● **WHAT TO DO**:
In the entries below, find the line with "loops : Cells Loop" and print exactly every line from there up to and including the line with "first out -/", with no other lines.

● **EXERCISE DATA**:
-- ==== Sys2Proof/Decode.lean ====
section
/-! DEFINITION. The table of commands gives no row any bits: a command of this block is no word of an instruction
memory, so no word spells one. -/

namespace Sys2Proof

/-- The command that a word spells by the table's bits: none, since no row of spec/opcode_table.json has bits. -/
def decodeTableWord (_nbits _w : Nat) : Option Instr := none

end Sys2Proof
end

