/-- A context beside its CONTEXTS registers (chapter 12). -/
structure CtxRec where
  dieMask : Nat
  coreFirst : Nat
  cores : Nat
  slice : Nat
  mapLimit : Nat
  flashBw : Nat
  /-- a share body whose shares apply at the next frame boundary -/
  shares : Option (List Word)
  /-- frames it has run on its set since it took it, and frames it has waited -/
  ran : Nat
  waited : Nat
  /-- every member wants it pre-empted; every member can run it (R416) -/
  preempt : Bool
  resume : Bool
  /-- batches formed so far: the number of the step under way -/
  steps : Nat
  /-- the steps that the last formation formed, in the order in which they run: model and cast of each (R388) -/
  casts : List (Nat × Nat)
  /-- a span is in progress (R81), and one above the stroke that ran its last slot -/
  span : Bool
  spanLast : Nat
  /-- the stroke in which a reset was accepted, the steps of Table 12.6 done, its commands and `KEEP_OBJ` -/
  resetAt : Nat
  stage : Nat
  resets : List HostCmd
  keep : Bool
deriving DecidableEq, Repr

def CtxRec.none : CtxRec :=
  { dieMask := 0, coreFirst := 0, cores := 0, slice := 0, mapLimit := 0, flashBw := 0, shares := Option.none, ran := 0,
    waited := 0, preempt := false, resume := false, steps := 0, casts := [], span := false, spanLast := 0, resetAt := 0, stage := 0, resets := [], keep := false }

/-- A core's partition as a save area holds it: bytes and check bytes by their addresses, and event counters (R417). -/
structure Saved where
  ctx : Nat
  core : Nat
  data : List Host.Cell
  check : Cells (Option Byte)
  evc : List Nat
deriving DecidableEq, Repr

/-- The reasons for which the block stops. -/
inductive Fault where
  /-- raised by RESET_RELEASE when the image's clocks break a limit of R518: outside them no chapter of the manual
  holds, so no effect is given. Safe: the model stops where the part goes on in a way the manual does not tell. -/
  | clockLimits
deriving DecidableEq, Repr

/-- The reasons for which the model has no meaning for a command. -/
inductive Refusal where
  /-- raised by an arm of `exec` whose command has no meaning yet. Safe. -/
  | notModelled (mnemonic : String)
deriving DecidableEq, Repr

/-- The device. -/
structure State where
  pins : Pins
  /-- the control-and-status registers, by offset in control-and-status space -/
  regs : Cells Word
  /-- the values in force of the registers whose writes take effect at a boundary: CP_WAYS at the next stroke edge (R246),
  the CTX_BIND blocks and CAP_W at the next frame boundary (R428, R525) -/
  eff : Cells Word
  strokes : Strokes
  arm : Arm
  units : List SealUnit
  /-- outcomes applied: context, sequence and whether it sealed -/
  outcomes : List (Nat × Nat × Bool)
  /-- the seal group of each context, empty for this device alone (R71) -/
  groups : Cells (List (Nat × Nat))
  boot : Boot
  faults : Faults
  ddr : List DdrModule
  mem : Mem
  /-- segment tables: 8,192 entries a plinth die, by 8,192 × die + segment (R230, R231) -/
  segs : Cells Word
  /-- region epochs: DDR by 4,194,304 × die + region, and the host window's on PD0 (R240) -/
  epochs : Cells Byte
  hostEpochs : Cells Byte
  /-- PL0–PL23 -/
  links : Cells Link
  /-- route tables: 4,096 entries a plinth die, by 4096 × die + device (R281) -/
  routes : Cells Word
  windows : List Window
  bulk : List Bulk
  /-- the cores, by 48 × die + core -/
  cores : Cells Core
  signals : List Signal
  /-- the engines, by 8 × die + engine: 0 sampler, 1 random-number, 2 finishing, 3 check, 4 and 5 pointing -/
  engines : Cells Eng
  /-- page maps, by 65,536 × die + entry: the two words of an entry (R195, R197) -/
  maps : Cells (Word × Word)
  /-- the stroke in which an entry was last looked up or appended to, and one above the step in which it last received rows,
  by the same number -/
  mapUse : Cells (Nat × Nat)
  /-- the pages that each append drain resolved last, the latest first: handle, ordinal and entry (R206), by 48 × die + core -/
  drains : Cells (List (Nat × Nat × Nat))
  /-- where in DDR the summaries of a page at tier 2 or 3 stay (R219), by 2^20 × handle + ordinal -/
  sums : Cells Nat
  /-- pages with a row that was appended more than once, whose summaries are to be rewritten: handle and ordinal (R360) -/
  redone : List (Nat × Nat)
  moving : List PageMove
  /-- old storage of moved pages, with the stroke from which it may be released (R202) -/
  toRelease : List (Nat × Storage)
  flash : Flash
  /-- request slots, prefixes by index, and the last `USE` of each index: 65,536 × kind + 4,096 × context + index (R341) -/
  reqs : Cells (Option Req)
  prefixes : Cells (Option PrefixRun)
  uses : Cells Nat
  models : List Model
  copies : List CopyAt
  loading : List Load
  learns : Cells Learn
  loops : Cells Loop
  ctxs : Cells CtxRec
  saves : List Saved
  /-- requests and prefixes accepted so far -/
  taken : Nat
  um : Umajo
  /-- what has been counted and does not yet make up a unit of a counter of MiB or GiB: by counter -/
  parts : Cells Nat
  answer : Answer
  /-- draws of free values so far: the model's own, not the spec's -/
  free : Nat
  /-- commands waiting, first in, first out -/
  pending : List Instr
deriving DecidableEq, Repr

/-- A register's word. -/
def State.reg (s : State) (a : Nat) : Word := cget resetWord s.regs a

/-- Set a register's word. -/
def State.setReg (s : State) (a : Nat) (v : Word) : State := { s with regs := cset resetWord s.regs a v }

/-- A field of register `i` of the like registers at a block's base. -/
def State.get (s : State) (base : Nat) (f : Fld) (i : Nat := 0) : Nat := f.get (s.reg (base + f.off + i * f.step))

/-- Set a field. -/
def State.put (s : State) (base : Nat) (f : Fld) (v : Nat) (i : Nat := 0) : State :=
  s.setReg (base + f.off + i * f.step) (f.put (s.reg (base + f.off + i * f.step)) v)

/-- Count in a field, which stops at its largest value. -/
def State.count (s : State) (base : Nat) (f : Fld) (n : Nat := 1) (i : Nat := 0) : State :=
  s.put base f (min (s.get base f i + n) (2 ^ f.w - 1)) i

/-- The state right after reset: RESET_N held, the rails within tolerance, every register at its reset value, no
command waiting. -/
def State.reset : State where
  pins := { resetN := true, haltN := false, railsOk := true, thermtrip := false, gated := false, jtag := .bypass,
            tdo := [], cells := [], driven := false }
  regs := []
  eff := []
  strokes := { running := false, kind := .working, overran := false, slips := [], haltFrom := 0, waitFrame := false,
               lost := false, good := 0, bad := 0, silent := 0, marked := false, toStep := false, ended := false,
               overruns := [], split := [], cycles := 0, moved := 0, lastErr := 0, announced := 0, prevLevel := 0,
               levels := [], source := none, heardOld := false, nextMaster := none }
  arm := { seen := [], msgSeq := 0, colls := [], collDone := [], silence := 0, links := [], devs := [], outside := [] }
  units := []
  outcomes := []
  groups := []
  boot := { rootKey := Config.rootKey, prov := Config.provenance, flash := Config.bootFlash, image := none, treeReady := false }
  faults := { fenced := [], toFence := [], bound := [], triggers := [], retests := [], down := [], failing := [],
              frameCounts := [] }
  ddr := Config.ddrModules
  mem := { data := [], check := [], tag := [] }
  segs := []
  epochs := []
  hostEpochs := []
  links := []
  routes := []
  windows := []
  bulk := []
  cores := []
  signals := []
  engines := []
  maps := []
  mapUse := []
  drains := []
  sums := []
  redone := []
  moving := []
  toRelease := []
  flash := { targets := Config.flashTargets, objects := [], erases := [], grown := [], us := 0 }
  reqs := []
  prefixes := []
  uses := []
  models := []
  copies := []
  loading := []
  learns := []
  loops := []
  ctxs := []
  saves := []
  taken := 0
  um := { regions := [], waiting := [], fenced := false, slots := [], rdWait := [], grants := [], ctxTurn := 0, mtag := 0, writes := [],
          out := [[], [], []], stamp := 0, turn := 0, stream := [], laneErr := [], credits := [1024, 256, 1024], owed := [0, 0, 0],
          fseq := 0, expect := 0, acked := 4095, replay := [], resend := [], nakSend := false, nakOpen := false,
          control := [], noProgress := 0, tx := none, rx := [], inbox := [], queues := [] }
  parts := []
  answer := { status := 0, data := 0, path := [] }
  free := 0
  pending := []

end Sys2Proof.Machine
end

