/-- Answer a register access. -/
def State.reply (s : State) (status : Nat) (data : Word := 0) : State :=
  { s with answer := { status := BitVec.ofNat 8 status, data := data, path := [] } }

/-! Control cores (R27) -/

/-- The control-and-status unit of a control core's die: die controller c of CDn is 4n + c, hub controller h of PDp is
32 + 4p + h. -/
def controlUnit (n : Nat) : Nat := if n < 32 then n / 4 else 0x10 + (n - 32) / 4
/-- The index of Table 13.4 of a control core. -/
def controlIndex (n : Nat) : Nat := (if n < 32 then 0x30 else 0x40) + n % 4
/-- Hub controller 0 of PD0. -/
def bootController : Fin 40 := 32
/-- The die controller that supervises a core of its die. -/
def supervisor (core : Nat) : Nat := core / 12

/-- Controllers of a die that are in service. -/
def State.ctrlsUp (s : State) (unit : Nat) : List Nat :=
  (List.range 4).filter fun c => (s.get (Base.errors unit) Reg.ctrlOk).testBit c

/-- The controller of a die that has a duty: the one it belongs to, or else the die's lowest-numbered one in service
(R440). -/
def State.dutyOf (s : State) (unit c : Nat) : Nat :=
  if (s.ctrlsUp unit).contains c then c else (s.ctrlsUp unit).headD c

/-- The controller that supervises a core now, and the control core that has the boot controller's run-time duties. -/
def State.supervisorNow (s : State) (die core : Nat) : Nat := 4 * die + s.dutyOf die (supervisor core)
def State.bootNow (s : State) : Fin 40 := ⟨32 + s.dutyOf 0x10 0 % 4, by omega⟩

/-- A unit of the device as `FENCE` names it. -/
def uid (unit index : Nat) : UnitId := ⟨BitVec.ofNat 5 unit, BitVec.ofNat 8 index⟩

/-- The unit, or the whole die it lies on, is fenced. -/
def State.isFenced (s : State) (unit index : Nat) : Bool :=
  s.faults.fenced.any fun u => u.unit.toNat == unit && (u.index.toNat == index || u.index.toNat == 0xFF)

/-- One unit lies within the other: they are equal, or one is the whole die. -/
def unitMeets (u v : UnitId) : Bool :=
  u.unit == v.unit && (u.index == v.index || u.index == 0xFF || v.index == 0xFF)

/-- Log a record in a die's ERROR block (R452, Table 13.9). -/
def State.log (s : State) (unit action : Nat) (ctx : Option Nat) (source index detail : Nat) : State :=
  let b := Base.errors unit
  let i := s.get b Reg.errNext
  let w0 := action * 2 ^ 62 + b2n ctx.isSome * 2 ^ 61 + s.stroke % 2 ^ 61
  let w1 := source % 64 * 2 ^ 58 + index % 64 * 2 ^ 52 + ctx.getD 0 % 16 * 2 ^ 48 + detail % 2 ^ 48
  (((s.put b Reg.errRecW0 w0 i).put b Reg.errRecW1 w1 i).put b Reg.errNext ((i + 1) % 32)).count b Reg.errTotal

/-- Set a reason in every staged unit of the contexts (R73). -/
def State.addReason (s : State) (ctxs : List Nat) (r : Nat) : State :=
  { s with units := s.units.map fun u =>
      if u.staged && ctxs.contains u.ctx then
        { u with reasons := u.reasons ||| (1#16 <<< r), cause := u.cause.orElse fun _ => some (r, s.sched) } else u }

/-- Whether some unit of the contexts is staged. -/
def State.anyStaged (s : State) (ctxs : List Nat) : Bool := s.units.any fun u => u.staged && ctxs.contains u.ctx

/-- The contexts bound to a unit (R430). -/
def State.boundCtxs (s : State) (u : UnitId) : List Nat :=
  (List.range 16).filter fun c => s.faults.bound.any fun p => p.1 == c && unitMeets p.2 u

/-- Hardware adds a unit to a context's mask at its first grant to that context (R430). -/
def State.grant (s : State) (ctx : Nat) (u : UnitId) : State :=
  if s.faults.bound.contains (ctx, u) then s
  else { s with faults := { s.faults with bound := s.faults.bound ++ [(ctx, u)] } }

/-- A detector's report (R431): the reason in every staged unit of the contexts bound to the unit, and a log record
whose `ACTION` says whether one was set (R452). A report of a unit already fenced is ignored (Table 13.5). -/
def State.report (s : State) (u : UnitId) (r source index detail : Nat) (ctx : Option Nat := none) : State :=
  if s.isFenced u.unit.toNat u.index.toNat then s
  else
    let ctxs := s.boundCtxs u
    (s.addReason ctxs r).log u.unit.toNat (b2n (s.anyStaged ctxs)) ctx source index detail

/-- A reason for the staged units of one context, with a log record on a die. -/
def State.reportCtx (s : State) (unit ctx r source index detail : Nat) : State :=
  (s.addReason [ctx] r).log unit (b2n (s.anyStaged [ctx])) (some ctx) source index detail

/-- Note a trigger (R439). Those of a command store, kind 2, have no window; the others count for 1,024 strokes. -/
def State.trigger (s : State) (kind : Nat) (u : UnitId) (detail : Nat := 0) : State :=
  { s with faults := { s.faults with triggers :=
      { kind := kind, unit := u, detail := detail, stroke := s.stroke } ::
        (s.faults.triggers.filter fun t => decide (s.stroke < t.stroke + 1024)) } }

/-- The triggers of a kind at a unit that still count. -/
def State.triggers (s : State) (kind : Nat) (u : UnitId) : List Trigger :=
  s.faults.triggers.filter fun t =>
    t.kind == kind && t.unit == u && (kind == 2 || decide (s.stroke < t.stroke + 1024))

/-! What each context holds -/

def State.learn (s : State) (c : Nat) : Learn := cget (fun _ => Learn.none) s.learns c
def State.setLearn (s : State) (c : Nat) (x : Learn) : State :=
  { s with learns := cset (fun _ => Learn.none) s.learns c x }
def State.loop (s : State) (c : Nat) : Loop := cget (fun _ => Loop.none) s.loops c
def State.setLoop (s : State) (c : Nat) (x : Loop) : State := { s with loops := cset (fun _ => Loop.none) s.loops c x }
def State.ctxRec (s : State) (c : Nat) : CtxRec := cget (fun _ => CtxRec.none) s.ctxs c
def State.setCtxRec (s : State) (c : Nat) (x : CtxRec) : State :=
  { s with ctxs := cset (fun _ => CtxRec.none) s.ctxs c x }

/-! Arbitration (R16, R414) -/

/-- The winner among requesters of `n` under an order that starts at `turn`, and where the order starts afterwards: only a
contended grant rotates it. -/
def r16 (turn n : Nat) (req : List Nat) : Option (Nat × Nat) :=
  (minBy (fun r => (r + n - turn) % n) req).map fun w =>
    (w, if (req.filter (· != w)).isEmpty then turn else (w + 1) % n)

/-- A grant by share: a context below its share in the window goes first, then the lowest class; among equals R16 decides.
Answers the context, the next order and the window's grants, which start again after 64. -/
def sharePick (grants : List Nat) (turn : Nat) (share qos : Nat → Nat) (ctxs : List Nat) :
    Option (Nat × Nat × List Nat) :=
  let n (c : Nat) : Nat := grants.getD c 0
  let claims := ctxs.filter fun c => decide (n c < share c)
  let pool := if claims.isEmpty then ctxs else claims
  let low := (minBy id (pool.map qos)).getD 0
  (r16 turn 16 (pool.filter fun c => qos c == low)).map fun (c, t) =>
    let g := (List.range 16).map fun i => n i + if i = c then 1 else 0
    (c, t, if 64 ≤ g.foldl (· + ·) 0 then [] else g)

/-! The fabric map (R488) -/

def lwListed (w : W32) : Bool := w.getLsbD 31
def lwDateline (w : W32) : Bool := w.getLsbD 30
def lwPeer (w : W32) : Nat := w.toNat / 2 ^ 18 % 4096
def lwLink (w : W32) : Nat := w.toNat / 2 ^ 13 % 32
def lwFlight (w : W32) : Nat := w.toNat / 2 ^ 4 % 512
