/-- Read requests of a core's channels outstanding to the DDR of a plinth die. -/
def State.coreTracked (s : State) (k : Core) (p : Nat) : Nat :=
  k.chans.foldl (fun n ch => n + ((ch.2.moves.flatMap (·.reqs)).filter fun r => r.issued.isSome && s.toDdr p r).length) 0

/-- Entries of a plinth die's tracker in use. -/
def State.tracked (s : State) (p : Nat) : Nat := s.cores.foldl (fun n k => n + s.coreTracked k.2 p) 0

/-- Show the tracker entries in use (R248). -/
def State.trackShow (s : State) : State :=
  (List.range 2).foldl (fun s p =>
    let b := Base.tier p
    let n := s.tracked p
    let s := s.put b Reg.trackInUse n
    if s.get b Reg.trackHigh < n then s.put b Reg.trackHigh n else s) s

/-- A write to DDR, of a channel, an append drain or a page-map port, holds a tracker entry while it is carried out, which
is within one step. -/
def State.trackWrite (s : State) (a : Nat) : State :=
  if placeOf a = .ddr then
    let b := Base.tier (s.ddrPd a)
    let n := s.get b Reg.trackInUse + 1
    if s.get b Reg.trackHigh < n then s.put b Reg.trackHigh n else s
  else s

/-- The oldest request of a channel that waits for quota toward a plinth die. -/
def State.waiting (s : State) (x : Chan) (p : Nat) : Option DmaReq :=
  (x.moves.flatMap (·.reqs)).find? fun r => r.issued.isNone && s.toDdr p r

/-- A waiting request goes out. -/
def State.sendOut (s : State) (d c ch index : Nat) : State :=
  let x := s.chan d c ch
  let go (r : DmaReq) : DmaReq := if r.index = index then { r with issued := some s.stroke } else r
  (s.setChan d c ch { x with moves := x.moves.map fun m => { m with reqs := m.reqs.map go } }).count (Base.core d c)
    Reg.chRequests 1 ch

/-- Requests of a core that wait go out while its quota toward a plinth die has room; channels that compete are served
under R16 in channel order (R147, R248). -/
def State.quotaFill (s : State) (d c p : Nat) : Nat → State
  | 0 => s
  | fuel + 1 =>
    if s.quota p ≤ s.coreTracked (s.core d c) p then s
    else
      let asks := (List.range 4).filter fun ch => (s.waiting (s.chan d c ch) p).isSome
      match r16 (s.core d c).chTurn 4 asks with
      | none => s
      | some (ch, turn) =>
        match s.waiting (s.chan d c ch) p with
        | none => s
        | some r =>
          let s := s.setCore d c { s.core d c with chTurn := turn }
          (s.sendOut d c ch r.index).quotaFill d c p fuel

/-- A core's waiting requests go out as far as its quotas let them. -/
def State.quotaServe (s : State) (d c : Nat) : State := ((s.quotaFill d c 0 16).quotaFill d c 1 16).trackShow

/-- The running block is the one that started a channel's program. -/
def State.chanBlock (s : State) (d c : Nat) (x : Chan) : Bool :=
  match (s.core d c).block with
  | some b => b.began + 1 == x.began
  | none => false

/-- Stop a channel on an error, which is treated as an abort of the block that started the program under R133; where that
block no longer runs, what an abort records is recorded and nothing else is stopped (R142). -/
def State.chanError (s : State) (d c ch cause : Nat) : State :=
  let x := s.chan d c ch
  let r := Base.core d c
  let s := (s.setChSt d c ch 4).put r Reg.chLastStatus Status.denied ch
  if s.chanBlock d c x then s.malformed d c cause x.start
  else
    let s := ((s.count r Reg.malformed).put r Reg.lastCause cause).put r Reg.lastPc (x.start % 4096)
    let staged := s.workStaged x.ctx x.kind x.seq
    let s := (s.count (Base.armature d) Reg.abortCount).workReason x.ctx x.kind x.seq Reason.overrun
    s.log d (b2n staged) (some x.ctx) 0x08 c 0

/-- A request outcome other than `OK` (R148, R452): recorded, logged, and its reason set (Table 04.14). -/
def State.dmaOutcome (s : State) (d c ch st a : Nat) : State :=
  let x := s.chan d c ch
  let b := Base.dma d
  let s := s.put (Base.core d c) Reg.chLastStatus st ch
  let s := (((s.put b Reg.dmaStatus st).put b Reg.dmaCore c).put b Reg.dmaCh ch).put b Reg.dmaAddr a
  let s := s.count b Reg.dmaErrors
  if st = Status.denied then
    let s := s.refused d (some x.ctx) c a
    if s.chSt d c ch = 4 then s else s.chanError d c ch 0x8
  else
    let reason :=
      if st = Status.gone ∨ st = Status.quarantined then some Reason.gone
      else if st = Status.tierFail then some Reason.tierFail else none
    let staged := reason.isSome && s.workStaged x.ctx x.kind x.seq
    let s := s.log d (b2n staged) (some x.ctx) 0x12 c a
    match reason with
    | some r => s.workReason x.ctx x.kind x.seq r
    | none => s

/-! Descriptors -/

/-- The channel takes descriptors: it runs, waits, and has not reached `END`. -/
def State.chanRuns (s : State) (d c ch : Nat) : Bool :=
  (s.chSt d c ch == 1 || s.chSt d c ch == 2) && !(s.chan d c ch).ended && s.coreUp d c

/-- The words of a descriptor at the channel's place. -/
def State.descWords (s : State) (d c ch n : Nat) : List Word × State :=
  let (ws, s) := s.loads (scratchAddr d c (8 * s.get (Base.core d c) Reg.chPc ch)) n
  (ws.map (·.d), s)

/-- Words of a descriptor by its code. -/
def descLen (op : Nat) : Nat := if op = 0x1 then 3 else if op = 0x2 then 2 else 1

● **YOUR RESPONSE**:
  loops : Cells Loop
  ctxs : Cells CtxRec
  saves : List Saved
  /-- requests and prefixes accepted so far -/
  taken : Nat
  um : Umajo
  /-- what has been counted and does not yet make up a unit of a counter of MiB or GiB: by counter -/
  parts : Cells Nat
  answer : Answer
  /-- draws of free values so far: the model's own, not the spec's -/
  free : Nat
  /-- commands waiting, first in, first out -/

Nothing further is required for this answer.